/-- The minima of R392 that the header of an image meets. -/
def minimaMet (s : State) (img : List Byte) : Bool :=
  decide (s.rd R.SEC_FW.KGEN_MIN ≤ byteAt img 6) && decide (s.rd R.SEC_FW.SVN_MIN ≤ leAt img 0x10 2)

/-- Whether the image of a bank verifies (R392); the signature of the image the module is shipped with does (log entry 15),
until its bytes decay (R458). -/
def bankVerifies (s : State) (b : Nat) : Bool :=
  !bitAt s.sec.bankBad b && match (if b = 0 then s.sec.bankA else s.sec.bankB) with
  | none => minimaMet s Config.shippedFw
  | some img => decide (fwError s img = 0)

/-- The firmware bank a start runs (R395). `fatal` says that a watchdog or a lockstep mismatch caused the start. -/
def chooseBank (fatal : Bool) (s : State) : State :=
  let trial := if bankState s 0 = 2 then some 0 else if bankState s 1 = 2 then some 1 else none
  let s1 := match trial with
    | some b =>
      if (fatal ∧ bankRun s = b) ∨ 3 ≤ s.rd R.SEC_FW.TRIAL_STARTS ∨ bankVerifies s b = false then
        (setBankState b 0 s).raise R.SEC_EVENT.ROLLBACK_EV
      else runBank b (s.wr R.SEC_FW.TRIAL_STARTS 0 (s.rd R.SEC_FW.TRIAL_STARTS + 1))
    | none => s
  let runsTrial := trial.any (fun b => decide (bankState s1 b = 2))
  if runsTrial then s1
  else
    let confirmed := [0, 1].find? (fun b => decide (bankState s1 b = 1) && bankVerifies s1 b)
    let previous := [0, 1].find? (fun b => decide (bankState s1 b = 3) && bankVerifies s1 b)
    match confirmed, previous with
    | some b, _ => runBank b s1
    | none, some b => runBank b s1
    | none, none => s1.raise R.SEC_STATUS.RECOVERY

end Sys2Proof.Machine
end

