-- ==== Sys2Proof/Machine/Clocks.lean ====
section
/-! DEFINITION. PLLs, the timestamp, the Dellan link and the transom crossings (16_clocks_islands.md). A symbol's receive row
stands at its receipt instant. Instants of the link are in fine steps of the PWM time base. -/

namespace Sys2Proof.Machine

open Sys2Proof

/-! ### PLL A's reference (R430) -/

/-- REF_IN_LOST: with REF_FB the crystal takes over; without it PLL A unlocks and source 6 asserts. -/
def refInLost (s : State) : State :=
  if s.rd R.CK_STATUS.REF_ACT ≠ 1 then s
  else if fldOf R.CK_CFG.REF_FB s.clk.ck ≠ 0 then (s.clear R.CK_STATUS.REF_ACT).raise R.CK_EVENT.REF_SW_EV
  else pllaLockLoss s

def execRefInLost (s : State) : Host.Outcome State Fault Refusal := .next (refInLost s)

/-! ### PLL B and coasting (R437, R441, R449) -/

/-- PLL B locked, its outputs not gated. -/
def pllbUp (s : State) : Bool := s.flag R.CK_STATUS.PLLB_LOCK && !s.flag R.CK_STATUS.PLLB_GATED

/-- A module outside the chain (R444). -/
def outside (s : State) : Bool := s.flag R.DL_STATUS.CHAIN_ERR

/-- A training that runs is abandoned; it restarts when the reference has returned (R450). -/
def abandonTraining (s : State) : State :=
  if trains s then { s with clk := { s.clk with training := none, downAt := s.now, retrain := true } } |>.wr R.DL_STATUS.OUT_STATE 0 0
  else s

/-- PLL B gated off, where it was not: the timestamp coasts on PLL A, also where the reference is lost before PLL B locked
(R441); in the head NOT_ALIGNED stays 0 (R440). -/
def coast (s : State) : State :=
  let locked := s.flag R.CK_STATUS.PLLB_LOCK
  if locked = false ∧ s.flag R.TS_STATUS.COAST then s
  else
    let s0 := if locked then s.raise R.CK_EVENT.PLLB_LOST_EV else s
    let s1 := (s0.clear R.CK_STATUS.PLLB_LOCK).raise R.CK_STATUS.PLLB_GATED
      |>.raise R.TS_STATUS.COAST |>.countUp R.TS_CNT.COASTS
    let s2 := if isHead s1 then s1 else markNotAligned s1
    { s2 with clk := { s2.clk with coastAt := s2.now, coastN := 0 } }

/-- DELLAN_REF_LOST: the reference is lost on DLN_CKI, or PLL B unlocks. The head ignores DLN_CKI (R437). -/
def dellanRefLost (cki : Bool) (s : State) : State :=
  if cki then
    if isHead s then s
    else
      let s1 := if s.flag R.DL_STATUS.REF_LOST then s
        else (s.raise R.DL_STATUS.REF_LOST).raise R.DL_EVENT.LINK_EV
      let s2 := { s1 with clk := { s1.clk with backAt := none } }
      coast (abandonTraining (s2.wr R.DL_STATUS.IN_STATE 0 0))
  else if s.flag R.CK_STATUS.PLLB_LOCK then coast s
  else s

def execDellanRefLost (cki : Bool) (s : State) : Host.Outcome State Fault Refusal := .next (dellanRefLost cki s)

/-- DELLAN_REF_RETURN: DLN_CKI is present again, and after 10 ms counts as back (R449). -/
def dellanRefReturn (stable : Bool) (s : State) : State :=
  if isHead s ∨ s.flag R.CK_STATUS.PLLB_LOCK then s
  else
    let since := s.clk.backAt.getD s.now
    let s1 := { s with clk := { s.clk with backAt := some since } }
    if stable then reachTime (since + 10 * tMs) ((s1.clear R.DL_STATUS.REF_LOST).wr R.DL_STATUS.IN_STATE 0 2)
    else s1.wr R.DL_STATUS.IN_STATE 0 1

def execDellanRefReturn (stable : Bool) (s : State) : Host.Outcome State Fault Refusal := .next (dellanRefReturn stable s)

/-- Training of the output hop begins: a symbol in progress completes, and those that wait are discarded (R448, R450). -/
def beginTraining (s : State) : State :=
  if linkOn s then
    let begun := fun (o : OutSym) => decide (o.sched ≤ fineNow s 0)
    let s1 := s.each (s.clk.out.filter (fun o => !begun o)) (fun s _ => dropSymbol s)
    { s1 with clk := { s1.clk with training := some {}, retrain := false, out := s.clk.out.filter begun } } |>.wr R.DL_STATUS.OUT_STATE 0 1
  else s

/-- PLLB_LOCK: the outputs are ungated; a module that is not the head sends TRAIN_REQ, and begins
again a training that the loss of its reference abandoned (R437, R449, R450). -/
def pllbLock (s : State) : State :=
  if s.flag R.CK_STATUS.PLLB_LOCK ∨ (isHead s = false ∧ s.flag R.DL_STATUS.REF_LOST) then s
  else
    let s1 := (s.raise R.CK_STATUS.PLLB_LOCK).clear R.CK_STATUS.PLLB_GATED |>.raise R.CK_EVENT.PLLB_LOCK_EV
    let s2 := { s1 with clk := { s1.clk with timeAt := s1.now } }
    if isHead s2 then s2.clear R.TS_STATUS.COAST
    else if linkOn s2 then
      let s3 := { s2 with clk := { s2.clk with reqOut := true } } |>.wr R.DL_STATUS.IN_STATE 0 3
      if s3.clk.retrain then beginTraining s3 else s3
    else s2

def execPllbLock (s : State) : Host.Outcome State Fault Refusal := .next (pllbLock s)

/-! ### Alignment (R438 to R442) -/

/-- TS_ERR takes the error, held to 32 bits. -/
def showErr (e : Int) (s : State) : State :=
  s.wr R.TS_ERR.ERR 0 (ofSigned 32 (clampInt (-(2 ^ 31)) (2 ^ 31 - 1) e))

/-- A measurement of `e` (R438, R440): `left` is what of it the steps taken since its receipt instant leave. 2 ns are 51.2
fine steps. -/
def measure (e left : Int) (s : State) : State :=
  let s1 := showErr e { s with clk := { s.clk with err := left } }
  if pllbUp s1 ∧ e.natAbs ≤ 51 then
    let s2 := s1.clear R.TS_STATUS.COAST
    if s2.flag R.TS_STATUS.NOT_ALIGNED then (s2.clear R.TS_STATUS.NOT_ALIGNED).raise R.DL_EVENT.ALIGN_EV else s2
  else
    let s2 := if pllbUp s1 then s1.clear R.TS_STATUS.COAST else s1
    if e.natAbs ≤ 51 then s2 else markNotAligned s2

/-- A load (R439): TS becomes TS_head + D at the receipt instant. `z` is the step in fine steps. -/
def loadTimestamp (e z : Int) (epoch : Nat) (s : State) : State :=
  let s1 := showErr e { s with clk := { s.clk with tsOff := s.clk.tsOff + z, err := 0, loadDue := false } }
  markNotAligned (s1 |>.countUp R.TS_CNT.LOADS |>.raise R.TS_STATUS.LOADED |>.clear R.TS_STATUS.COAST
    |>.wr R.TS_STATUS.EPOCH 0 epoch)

----------------------------------------

■ WORK REQUEST ■
In the material above, transcribe exactly the lines beginning at the one with "let s1 := (s0.clear" and ending at the one with "s2.clk with coastAt", both included.

■ EXERCISE SOLUTION ■
    let s1 := (s0.clear R.CK_STATUS.PLLB_LOCK).raise R.CK_STATUS.PLLB_GATED
      |>.raise R.TS_STATUS.COAST |>.countUp R.TS_CNT.COASTS
    let s2 := if isHead s1 then s1 else markNotAligned s1
    { s2 with clk := { s2.clk with coastAt := s2.now, coastN := 0 } }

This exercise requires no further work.